Most of us take for granted our day-to-day awareness and dealings with emotions, in both ourselves and other people. We know it is part of the human experience, but we don’t really pay attention to how well we understand and manage our own and others’ emotions, and how much this helps us in our daily functioning.
Emotional intelligence (EI) is the ability to use emotional information to help us live better lives. Emotionally intelligent people know how to recognise, use, understand and regulate emotions.. For example, an emotionally intelligent person would recognise when he/she feels angry and wait to calm down and work on their emotional awareness before speaking.
An emotionally intelligent person (someone with high EI) is simply a person who is “smart” in the following four key areas:
Emotionally intelligent people can identify and differentiate between different emotions and use that information to make effective decisions and take appropriate action. Emotions are a fundamental part of the human experience and everyday life; increasing your knowledge and understanding of emotions can impact other major areas of life, including work-life, relationships, and physical health.
Emotional intelligence is both an ability you are born with, as well as a skill that can be nurtured and improved upon. Increasing your emotional knowledge—learning how your emotions work—can improve your effectiveness in social situations, and in life. It takes some work and a lot of practice, but is well worth the effort.
When overwhelmed by stress, it is often difficult to think clearly and act effectively. Learn to recognise the early signs of stress and the different emotions you feel, then learn to de-stress quickly (e.g. take ten slow deep breaths or visualise a calming image, like a waterfall). The ability to stay calm and in control under difficult circumstances is a very important life skill for everyday life.

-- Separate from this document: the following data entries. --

-- ==== Sys2Proof/Laws/Dictionary.lean ====
section
/-!
SUPPORT. Laws/Dictionary.lean: the frame of every operation of Machine/Dictionary.lean: which parts of the state it may change, and that it keeps the bounds.
-/
namespace Sys2Proof.Machine

set_option Elab.async false
set_option linter.all false

theorem lockReport_touches (code kind : Nat) (s : State) : Touches [.out, .reg, .irq, .log, .od, .cpu] s (lockReport code kind s) := by
  unfold lockReport
  with_reducible repeat' first
    | exact Touches.refl _ _
    | assumption
    | refine Touches.ite (fun _ => ?_) (fun _ => ?_)
    | refine (raiseIrq_touches ..).after (by decide) ?_
    | refine (fire_touches ..).after (by decide) ?_
    | refine (bumpOd_touches ..).after (by decide) ?_
    | refine Touches.foldl (fun _ _ _ => ?_) ?_
    | extract_lets -underBinder
    | split
    | (conv => arg 3; dsimp -zeta -proj +zetaDelta only)

theorem authRefused_touches (i : Session) (s : State) : Touches [.out, .reg, .irq, .log, .od, .cpu] s (authRefused i s) := by
  unfold authRefused
  with_reducible repeat' first
    | (extract_lets -underBinder +onlyGivenNames x; refine Touches.mp (t := x) ?_ ?bb; case' bb => clear_value x; revert x; refine Touches.keep ?_; intro _ _)
    | exact Touches.refl _ _
    | assumption
    | refine Touches.ite (fun _ => ?_) (fun _ => ?_)
    | refine (setSess_touches ..).after (by decide) ?_
    | refine (bumpOd_touches ..).after (by decide) ?_
    | refine (lockReport_touches ..).after (by decide) ?_
    | refine Touches.foldl (fun _ _ _ => ?_) ?_
    | ((conv => arg 3; arg 29); first | refine Touches.od_set (by decide) ?_ | refine Touches.set rfl rfl rfl rfl rfl ?_)
    | extract_lets -underBinder
    | split
    | ((conv => arg 3; fail_if_success arg 1); refine Touches.set rfl rfl rfl rfl rfl ?_)
    | (conv => arg 3; dsimp -zeta -proj +zetaDelta only)

theorem respond_touches (i : Session) (d : List Byte) (s : State) : Touches [.out, .reg, .irq, .log, .od, .cpu] s (respond i d s).2 := by
  unfold respond
  with_reducible repeat' first
    | (extract_lets -underBinder +onlyGivenNames x; refine Touches.mp (t := x) ?_ ?bb; case' bb => clear_value x; revert x; refine Touches.keep ?_; intro _ _)
    | exact Touches.refl _ _
    | assumption
    | refine Touches.ite (fun _ => ?_) (fun _ => ?_)
    | ((conv => arg 3; arg 1; (fail_if_success arg 3); arg 2); refine Touches.pair ?_)
    | refine Touches.iteSnd ?_ ?_
    | refine (setSess_touches ..).after (by decide) ?_
    | refine (authRefused_touches ..).after (by decide) ?_
    | refine Touches.foldl (fun _ _ _ => ?_) ?_
    | extract_lets -underBinder
    | split
    | (conv => arg 3; dsimp -zeta -proj +zetaDelta only)

theorem requestLevel_touches (i : Session) (n : Nat) (s : State) : Touches [.od] s (requestLevel i n s).2 := by
  unfold requestLevel
  with_reducible repeat' first
    | exact Touches.refl _ _
    | assumption
    | refine Touches.ite (fun _ => ?_) (fun _ => ?_)
    | ((conv => arg 3; arg 1; (fail_if_success arg 3); arg 2); refine Touches.pair ?_)
    | refine Touches.iteSnd ?_ ?_
    | refine (setSess_touches ..).after (by decide) ?_
    | refine Touches.foldl (fun _ _ _ => ?_) ?_
    | extract_lets -underBinder
    | split
    | (conv => arg 3; dsimp -zeta -proj +zetaDelta only)

theorem randomBytes_touches (n : Nat) (s : State) : Touches [.free] s (randomBytes n s).2 := by
  induction n generalizing s with
  | zero => exact Touches.refl _ _
  | succ n ih =>
    unfold randomBytes
    exact (ih _).after (by decide) (nextFree_touches s)

theorem newChallenge_touches (i : Session) (s : State) : Touches [.free, .od] s (newChallenge i s) := by
  unfold newChallenge
  with_reducible repeat' first
    | (extract_lets -underBinder +onlyGivenNames x; refine Touches.mp (t := x) ?_ ?bb; case' bb => clear_value x; revert x; refine Touches.keep ?_; intro _ _)
    | exact Touches.refl _ _
    | assumption
    | refine Touches.ite (fun _ => ?_) (fun _ => ?_)
    | refine (setSess_touches ..).after (by decide) ?_
    | refine (randomBytes_touches ..).after (by decide) ?_
    | refine (Touches.ofPair ‹randomBytes _ = _› (randomBytes_touches ..)).after (by decide) ?_
    | refine Touches.foldl (fun _ _ _ => ?_) ?_
    | extract_lets -underBinder
    | split
    | (conv => arg 3; dsimp -zeta -proj +zetaDelta only)

theorem dropSession_touches (i : Session) (s : State) : Touches [.free, .out, .reg, .irq, .od, .tak, .net, .spl, .pdb, .cpu] s (dropSession i s) := by
  unfold dropSession
  with_reducible repeat' first
    | (extract_lets -underBinder +onlyGivenNames x; refine Touches.mp (t := x) ?_ ?bb; case' bb => clear_value x; revert x; refine Touches.keep ?_; intro _ _)
    | exact Touches.refl _ _
    | assumption
    | refine Touches.ite (fun _ => ?_) (fun _ => ?_)
    | refine (setSess_touches ..).after (by decide) ?_
    | refine (scrapUser_touches ..).after (by decide) ?_
    | refine Touches.foldl (fun _ _ _ => ?_) ?_
    | ((conv => arg 3; arg 29); first | refine Touches.od_set (by decide) ?_ | refine Touches.tak_set (by decide) ?_ | refine Touches.set rfl rfl rfl rfl rfl ?_)
    | extract_lets -underBinder
    | split
    | ((conv => arg 3; fail_if_success arg 1); refine Touches.set rfl rfl rfl rfl rfl ?_)
    | (conv => arg 3; dsimp -zeta -proj +zetaDelta only)

theorem setSdo_touches (c : Nat) (x : Option Sdo) (s : State) : Touches [.od] s (setSdo c x s) := by
  unfold setSdo
  with_reducible repeat' first
    | exact Touches.refl _ _
    | assumption
    | refine Touches.ite (fun _ => ?_) (fun _ => ?_)
    | refine Touches.foldl (fun _ _ _ => ?_) ?_
    | ((conv => arg 3; arg 29); first | refine Touches.od_set (by decide) ?_ | refine Touches.set rfl rfl rfl rfl rfl ?_)
    | extract_lets -underBinder
    | split
    | ((conv => arg 3; fail_if_success arg 1); refine Touches.set rfl rfl rfl rfl rfl ?_)
    | (conv => arg 3; dsimp -zeta -proj +zetaDelta only)

theorem sdoRead_touches (i : Session) (q : Req) (whole : List Byte) (s : State) : Touches [.free, .out, .reg, .irq, .od, .net, .spl, .pdb, .cpu] s (sdoRead i q whole s) := by
  unfold sdoRead
  with_reducible repeat' first
    | (extract_lets -underBinder +onlyGivenNames x; refine Touches.mp (t := x) ?_ ?bb; case' bb => clear_value x; revert x; refine Touches.keep ?_; intro _ _)
    | exact Touches.refl _ _
    | assumption
    | refine Touches.ite (fun _ => ?_) (fun _ => ?_)
    | refine (finish_touches ..).after (by decide) ?_
    | refine (setSdo_touches ..).after (by decide) ?_
    | refine Touches.foldl (fun _ _ _ => ?_) ?_
    | extract_lets -underBinder
    | split
    | (conv => arg 3; dsimp -zeta -proj +zetaDelta only)

theorem readFirst_touches (i : Session) (q : Req) (s : State) : Touches [.free, .out, .reg, .irq, .od, .net, .spl, .pdb, .cpu] s (readFirst i q s) := by
  unfold readFirst
  with_reducible repeat' first
    | (extract_lets -underBinder +onlyGivenNames x; refine Touches.mp (t := x) ?_ ?bb; case' bb => clear_value x; revert x; refine Touches.keep ?_; intro _ _)
    | exact Touches.refl _ _
    | assumption
    | refine Touches.ite (fun _ => ?_) (fun _ => ?_)
    | refine (setSess_touches ..).after (by decide) ?_
    | refine (finish_touches ..).after (by decide) ?_
    | refine (newChallenge_touches ..).after (by decide) ?_
    | refine (sdoRead_touches ..).after (by decide) ?_
    | refine Touches.foldl (fun _ _ _ => ?_) ?_
    | extract_lets -underBinder
    | split
    | (conv => arg 3; dsimp -zeta -proj +zetaDelta only)

theorem readLater_touches (i : Session) (q : Req) (s : State) : Touches [.free, .out, .reg, .irq, .od, .net, .spl, .pdb, .cpu] s (readLater i q s) := by
  unfold readLater
  with_reducible repeat' first
    | (extract_lets -underBinder +onlyGivenNames x; refine Touches.mp (t := x) ?_ ?bb; case' bb => clear_value x; revert x; refine Touches.keep ?_; intro _ _)
    | exact Touches.refl _ _
    | assumption
    | refine Touches.ite (fun _ => ?_) (fun _ => ?_)
    | refine (setSess_touches ..).after (by decide) ?_
    | refine (finish_touches ..).after (by decide) ?_
    | refine Touches.foldl (fun _ _ _ => ?_) ?_
    | extract_lets -underBinder
    | split
    | (conv => arg 3; dsimp -zeta -proj +zetaDelta only)

theorem doRead_touches (i : Session) (q : Req) (s : State) : Touches [.free, .out, .reg, .irq, .od, .net, .spl, .pdb, .cpu] s (doRead i q s) := by
  unfold doRead
  with_reducible repeat' first
    | (extract_lets -underBinder +onlyGivenNames x; refine Touches.mp (t := x) ?_ ?bb; case' bb => clear_value x; revert x; refine Touches.keep ?_; intro _ _)
    | exact Touches.refl _ _
    | assumption
    | refine Touches.ite (fun _ => ?_) (fun _ => ?_)
    | refine (finish_touches ..).after (by decide) ?_
    | refine (readFirst_touches ..).after (by decide) ?_
    | refine (readLater_touches ..).after (by decide) ?_
    | refine Touches.foldl (fun _ _ _ => ?_) ?_
    | extract_lets -underBinder
    | split
    | (conv => arg 3; dsimp -zeta -proj +zetaDelta only)

theorem storeStart_touches (i : Session) (q : Req) (s : State) : Touches [.free, .out, .reg, .irq, .od, .net, .spl, .pdb, .cpu] s (storeStart i q s) := by
  unfold storeStart
  with_reducible repeat' first
    | exact Touches.refl _ _
    | assumption
    | refine Touches.ite (fun _ => ?_) (fun _ => ?_)
    | refine (finish_touches ..).after (by decide) ?_
    | refine (setCopy_touches ..).after (by decide) ?_
    | refine Touches.foldl (fun _ _ _ => ?_) ?_
    | ((conv => arg 3; arg 29); first | refine Touches.od_set (by decide) ?_ | refine Touches.set rfl rfl rfl rfl rfl ?_)
    | extract_lets -underBinder
    | split
    | ((conv => arg 3; fail_if_success arg 1); refine Touches.set rfl rfl rfl rfl rfl ?_)
    | (conv => arg 3; dsimp -zeta -proj +zetaDelta only)

theorem storeEnd_touches (ok : Bool) (s : State) : Touches [.free, .out, .reg, .irq, .od, .net, .spl, .pdb, .cpu] s (storeEnd ok s) := by
  unfold storeEnd
  with_reducible repeat' first
    | (extract_lets -underBinder +onlyGivenNames x; refine Touches.mp (t := x) ?_ ?bb; case' bb => clear_value x; revert x; refine Touches.keep ?_; intro _ _)
    | exact Touches.refl _ _
    | assumption
    | refine Touches.ite (fun _ => ?_) (fun _ => ?_)
    | refine (nextFree_touches ..).after (by decide) ?_
    | refine (Touches.ofPair ‹nextFree _ = _› (nextFree_touches ..)).after (by decide) ?_
    | refine (storeAnswer_touches ..).after (by decide) ?_
    | refine (setCopy_touches ..).after (by decide) ?_
    | refine Touches.foldl (fun _ _ _ => ?_) ?_
    | ((conv => arg 3; arg 29); first | refine Touches.od_set (by decide) ?_ | refine Touches.set rfl rfl rfl rfl rfl ?_)
    | extract_lets -underBinder
    | split
    | ((conv => arg 3; fail_if_success arg 1); refine Touches.set rfl rfl rfl rfl rfl ?_)
    | (conv => arg 3; dsimp -zeta -proj +zetaDelta only)

theorem restoreDefaults_touches (sub : Nat) (s : State) : Touches [.od] s (restoreDefaults sub s) := by
  unfold restoreDefaults
  with_reducible repeat' first
    | (extract_lets -underBinder +onlyGivenNames x; refine Touches.mp (t := x) ?_ ?bb; case' bb => clear_value x; revert x; refine Touches.keep ?_; intro _ _)
    | exact Touches.refl _ _
    | assumption
    | refine Touches.ite (fun _ => ?_) (fun _ => ?_)
    | refine Touches.foldl (fun _ _ _ => ?_) ?_
    | ((conv => arg 3; arg 29); first | refine Touches.od_set (by decide) ?_ | refine Touches.set rfl rfl rfl rfl rfl ?_)
    | extract_lets -underBinder
    | split
    | ((conv => arg 3; fail_if_success arg 1); refine Touches.set rfl rfl rfl rfl rfl ?_)
    | (conv => arg 3; dsimp -zeta -proj +zetaDelta only)

theorem imageWrite_touches (x : SlotImage) (s : State) : Touches [.cpu] s (imageWrite x s) := by
  unfold imageWrite
  with_reducible repeat' first
    | exact Touches.refl _ _
    | assumption
    | refine Touches.ite (fun _ => ?_) (fun _ => ?_)
    | refine (imageDone_touches ..).after (by decide) ?_
    | refine Touches.foldl (fun _ _ _ => ?_) ?_
    | ((conv => arg 3; arg 29); first | refine Touches.cpu_set (by decide) (by with_reducible rfl) ?_ | refine Touches.set rfl rfl rfl rfl rfl ?_)
    | extract_lets -underBinder
    | split
    | ((conv => arg 3; fail_if_success arg 1); refine Touches.set rfl rfl rfl rfl rfl ?_)
    | (conv => arg 3; dsimp -zeta -proj +zetaDelta only)

theorem imageFree_touches (image : List Byte) (s : State) : Touches [.free, .cpu] s (imageFree image s) := by
  unfold imageFree
  with_reducible repeat' first
    | (extract_lets -underBinder +onlyGivenNames x; refine Touches.mp (t := x) ?_ ?bb; case' bb => clear_value x; revert x; refine Touches.keep ?_; intro _ _)
    | exact Touches.refl _ _
    | assumption
    | refine Touches.ite (fun _ => ?_) (fun _ => ?_)
    | refine (nextFree_touches ..).after (by decide) ?_
    | refine (Touches.ofPair ‹nextFree _ = _› (nextFree_touches ..)).after (by decide) ?_
    | refine (imageWrite_touches ..).after (by decide) ?_
    | refine Touches.foldl (fun _ _ _ => ?_) ?_
    | extract_lets -underBinder
    | split
    | (conv => arg 3; dsimp -zeta -proj +zetaDelta only)

theorem eachBit_touches {k : List Blk} {n mask : Nat} {f : Nat → State → State} {s t : State}
    (hf : ∀ i u, Touches k s u → Touches k s (f i u)) (h : Touches k s t) : Touches k s (eachBit n mask f t) :=
  Touches.foldl (fun _ _ hu => Touches.ite (fun _ => hf _ _ hu) (fun _ => hu)) h

theorem clearObject_touches (i : Session) (c : Nat) (s : State) : Touches [.out, .reg, .irq, .log, .cpu] s (clearObject i c s).2 := by
  unfold clearObject
  with_reducible repeat' first
    | exact Touches.refl _ _
    | assumption
    | refine Touches.ite (fun _ => ?_) (fun _ => ?_)
    | ((conv => arg 3; arg 1; (fail_if_success arg 3); arg 2); refine Touches.pair ?_)
    | refine Touches.iteSnd ?_ ?_
    | refine (clearStart_touches ..).after (by decide) ?_
    | refine Touches.foldl (fun _ _ _ => ?_) ?_
    | extract_lets -underBinder
    | split
    | (conv => arg 3; dsimp -zeta -proj +zetaDelta only)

When we feel uncomfortable, we tend to avoid the discomfort by distracting ourselves. Instead, try to stay open-minded with the uncomfortable feelings, and explore them—they may be trying to tell you something important.
Since we sometimes experience complex mixes of emotions, our feelings may not seem to make sense. When you write down what you think and how you feel, you may get a clearer picture of what is going on in your life.
If you make a mistake, do something wrong, or hurt someone’s feelings, apologise. People are usually more forgiving when you try to correct things, instead of just ignoring them. Apologies can go a long way towards repairing hurt and confused feelings and enhancing your relationships in the long-term.
Effective communication involves more than just verbal and social skills. How you say something can be just as important as what you say. Learn to strengthen your relationships by practicing emotional awareness. Observe your body language and other people’s body language (e.g. eye contact, hand gestures, and posture). When you effectively communicate nonverbally, you convey understanding and acceptance of other people’s feelings without using words.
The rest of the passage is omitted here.